Analysis: The claude‑howto project exemplifies a broader trend: practitioners are building the educational resources that vendors overlook. This open‑source, community‑driven approach accelerates learning but also raises concerns about quality control and security vetting. As agentic AI becomes central to DevSecOps, we’ll see a parallel rise in both enablement tools and security frameworks.
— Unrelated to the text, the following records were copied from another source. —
-- ==== Sys2Proof/Machine/IdCmds.lean ====
section
/-!
DEFINITION. The identity and intake commands: DEV_IDENT and DEV_INVENTORY (01 R32 to R34), CMD_POLL and
CMD_COUNTER_READ (02 R72, R73), one definition per row.
-/
namespace Sys2Proof.Machine
open Sys2Proof

/-! ### Identity (01 T1.12, T1.14 to T1.16) -/

/-- The 64 bytes of DEV_IDENT. -/
def State.identData (s : State) : List Byte :=
  let p := s.part
  leBytes 2 0x4D4C ++ leBytes 2 (p.family / 2 ^ 16) ++ [p.stepping, p.speedGrade, if p.guestVariant then 1 else 0, 0] ++
  leBytes 4 p.fwVersion.toNat ++ leBytes 4 0 ++ leBytes 8 p.uid.toNat ++ leBytes 4 s.diePresent ++
  slice s.dev.strap 0 25 ++ List.replicate 11 0

/-- DEV_IDENT. -/
def cardDevIdent : Card where
  opcode := 0x0100
  critical := false
  cls := .identity
  lengthOk := fun c => c.paramLength == 0
  run := fun _ _ s => answerOk s.identData s

/-- DEV_IDENT. -/
def execDevIdent (c : Cmd) (s : State) : Host.Outcome State Fault Refusal := .next (spatu cardDevIdent c s)

/-- The code of a die state (T1.16). -/
def DieState.code : DieState → Byte
  | .absent => 0 | .reset => 1 | .running => 2 | .fenced => 3 | .off => 4 | .isolated => 5

/-- The record of die `i` (T1.15). -/
def State.dieRecord (s : State) (i : Nat) : List Byte :=
  let d := s.die i
  let (kind, index) := dieKind i
  [BitVec.ofNat 8 kind, BitVec.ofNat 8 index, if i < 25 then nth 0 s.dev.strap i else 0, d.state.code,
   if i < 25 then SMap.look s.part.stepping s.part.dieStepping i else 0,
   BitVec.ofNat 8 (b2n d.invalid + 2 * b2n d.duplicate + 4 * b2n d.partner + 8 * b2n d.trainFailed), 0, 0]

/-- DEV_INVENTORY. -/
def cardDevInventory : Card where
  opcode := 0x0101
  critical := false
  cls := .identity
  lengthOk := fun c => c.paramLength == 0
  run := fun _ _ s => answerOk (leBytes 8 s.time ++ ((List.range 26).map s.dieRecord).flatten) s

/-- DEV_INVENTORY. -/
def execDevInventory (c : Cmd) (s : State) : Host.Outcome State Fault Refusal := .next (spatu cardDevInventory c s)

/-! ### The intake's own commands (02 T2.16, T2.18) -/

/-- The reply of CMD_POLL for an entry. -/
def Completion.pollData (x : Completion) : List Byte :=
  let data := if x.done then x.data else []
  leBytes 2 x.tag.toNat ++ leBytes 2 x.opcode.toNat ++
  leBytes 2 (if x.done then x.status else Status.accepted).toNat ++ [if x.done then 100 else x.progress, 0] ++
  leBytes 4 data.length ++ data

/-- CMD_POLL: a finished command's entry is released. -/
def cardCmdPoll : Card where
  opcode := 0x0110
  critical := false
  cls := .identity
  lengthOk := fun c => c.paramLength == 4
  param := fun c s =>
    inRange (zeroAt c.params 2 2 && (s.entry c.port c.source (BitVec.ofNat 16 (fieldAt c.params 0 2))).isSome)
  run := fun c _ s =>
    let tag : BitVec 16 := BitVec.ofNat 16 (fieldAt c.params 0 2)
    match s.entry c.port c.source tag with
    | some x => answerOk x.pollData (if x.done then releaseEntry c.port c.source tag s else s)
    | none => answerWith Status.badParam s

/-- CMD_POLL. -/
def execCmdPoll (c : Cmd) (s : State) : Host.Outcome State Fault Refusal := .next (spatu cardCmdPoll c s)

/-- CMD_COUNTER_READ. -/
def cardCmdCounterRead : Card where
  opcode := 0x0111
  critical := false
  cls := .identity
  lengthOk := fun c => c.paramLength == 0
  run := fun _ _ s =>
    answerOk (((List.range 4).map fun k => leBytes 8 (SMap.look 0 s.intake.counters k).toNat).flatten ++
      [BitVec.ofNat 8 (s.sec.slots % 16), 0, 0, 0]) s

/-- CMD_COUNTER_READ. -/
def execCmdCounterRead (c : Cmd) (s : State) : Host.Outcome State Fault Refusal := .next (spatu cardCmdCounterRead c s)

end Sys2Proof.Machine
end

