/-- An address lies in the body of loop level `k` (R419). -/
def InBody (x : Engine) (k : Nat) (a : W32) : Prop :=
  (SMap.look 0 x.ls k).toNat ≤ a.toNat ∧ a.toNat ≤ (SMap.look 0 x.le k).toNat

/-- The `n` bytes of an engine's memories from `a` on carry no error and no poison. -/
def CleanAt (x : Engine) (a n : Nat) : Prop := ∀ i, i < n → (SMap.look {} x.mem (a + i)).chk = .clean

/-- The little-endian value of `n` bytes of an engine's memories. -/
def memVal (x : Engine) (a n : Nat) : Nat := leNat ((List.range n).map fun i => (SMap.look {} x.mem (a + i)).data)

/-- What a load of `n` bytes writes to its register: a value of 8 bytes to a pair, a shorter one extended with its sign
or with zeros (T12.7). -/
def Loads (rd n : Nat) (sx : Bool) (v : Nat) (p : Bool) (x y : Engine) : Prop :=
  (n = 8 → y.gr rd = { v := BitVec.ofNat 32 v, p } ∧ y.gr (rd + 1) = { v := BitVec.ofNat 32 (v / 2 ^ 32), p }) ∧
  (n ≠ 8 → y.gr rd = { v := if sx then (BitVec.ofNat (8 * n) v).signExtend 32 else BitVec.ofNat 32 v, p }) ∧
  (∀ j, j ≠ rd → (n = 8 → j ≠ rd + 1) → y.gr j = x.gr j)

/-- The engine that executes an instruction of chapter 12; no other command is one. -/
def engineOf : Instr → Option (Fin 192)
  | .add e _ _ _ | .sub e _ _ _ | .and e _ _ _ | .or e _ _ _ | .xor e _ _ _ | .shl e _ _ _ | .shr e _ _ _
  | .asr e _ _ _ | .slt e _ _ _ | .sltu e _ _ _ | .min e _ _ _ | .max e _ _ _ | .abs e _ _ | .neg e _ _
  | .adds e _ _ _ | .subs e _ _ _ | .mul e _ _ _ | .mulh e _ _ _ | .mulhu e _ _ _ | .cmp e _ _ | .exp e _ _
  | .expmin e _ _ | .norm e _ _ _ | .add2h e _ _ _ | .sub2h e _ _ _ | .hadd2h e _ _ _ | .hsub2h e _ _ _
  | .bf2h e _ _ _ | .hbf2h e _ _ _ | .expq e _ _ | .expminq e _ _ | .addi e _ _ _ | .andi e _ _ _
  | .ori e _ _ _ | .xori e _ _ _ | .slti e _ _ _ | .lui e _ _ | .shi e _ _ _ | .ld e _ _ | .st e _ _
  | .mvp e _ _ | .mvg e _ _ | .mvm e _ _ | .mvmg e _ _ | .addp e _ _ | .mvs e _ _ | .mvsg e _ _ | .br e _ _
  | .jmp e _ | .call e _ | .jr e _ | .callr e _ | .rete e | .rep e _ _ _ | .repi e _ _ _ | .macw e _ _ _
  | .msuw e _ _ _ | .mulw e _ _ _ | .macuw e _ _ _ | .macq e _ _ _ | .msuq e _ _ _ | .mulq e _ _ _
  | .cmul e _ _ _ | .cmac e _ _ _ | .cmulj e _ _ _ | .cmacj e _ _ _ | .clra e _ | .lda e _ _ | .ext e _ _ _
  | .exth e _ _ _ | .ext2 e _ _ _ | .expa e _ _ | .norma e _ _ | .adda e _ _ | .suba e _ _ | .mvax e _ _ _
  | .sha e _ _ | .nop e | .wait e | .fenceSl e | .fenceDma e | .fenceI e | .accessPrefixPair e _ _ _ _ _ => some e
  | _ => none

/-! ### The domain graph (08) -/

/-- A path of at most `n` group hops joins two devices (R264). -/
def Within (links : List (BitVec 6 × BitVec 6)) : Nat → BitVec 6 → BitVec 6 → Prop
  | 0, a, b => a = b
  | n + 1, a, b => Within links n a b ∨ ∃ d, Within links n a d ∧ ((d, b) ∈ links ∨ (b, d) ∈ links)

/-! ### Commands of the intake (02) -/

/-- Steps 1 to 8 of Table 2.7 for a packet that its port takes and the arbiter grants: where they all pass, the counter
consumed with its key, and the state the command then executes on; none where the packet is turned away. -/
def admission (card : Card) (c : Cmd) (s : State) : Option (Auth × State) :=
  let p : Packet := { opcode := card.opcode, cmd := c }
  let s := expireHeld s
  if s.admits p then
    let s := granted p (submitted p s)
    if sizeOk card c && flagsOk c && portPermits card c.port s && modePermits card c s &&
        !((s.cport c.port.val).lockedOut && (card.critical || c.trailer)) then
      match checkTrailer card p s with
      | (.inl _, _) => none
      | (.inr auth, s) =>
        let t := if c.lockEnd && s.ownsLock c then { s with intake.lock := none } else s
        if (commonState card c auth s).isNone && (card.param c t).isNone && !lacksLog card c auth t then some (auth, t)
        else none
    else none
  else none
The challenge for 2026 and beyond is to balance speed of innovation with robust governance—and guides like this one are the first step.
Prediction:
- +1 Agentic AI will become a standard part of every developer’s toolkit within 18 months, reducing repetitive coding tasks by 40–60% and freeing engineers for higher‑value security work.
- +1 Open‑source training resources will outpace vendor documentation, creating a vibrant ecosystem of community‑maintained guides that evolve faster than official releases.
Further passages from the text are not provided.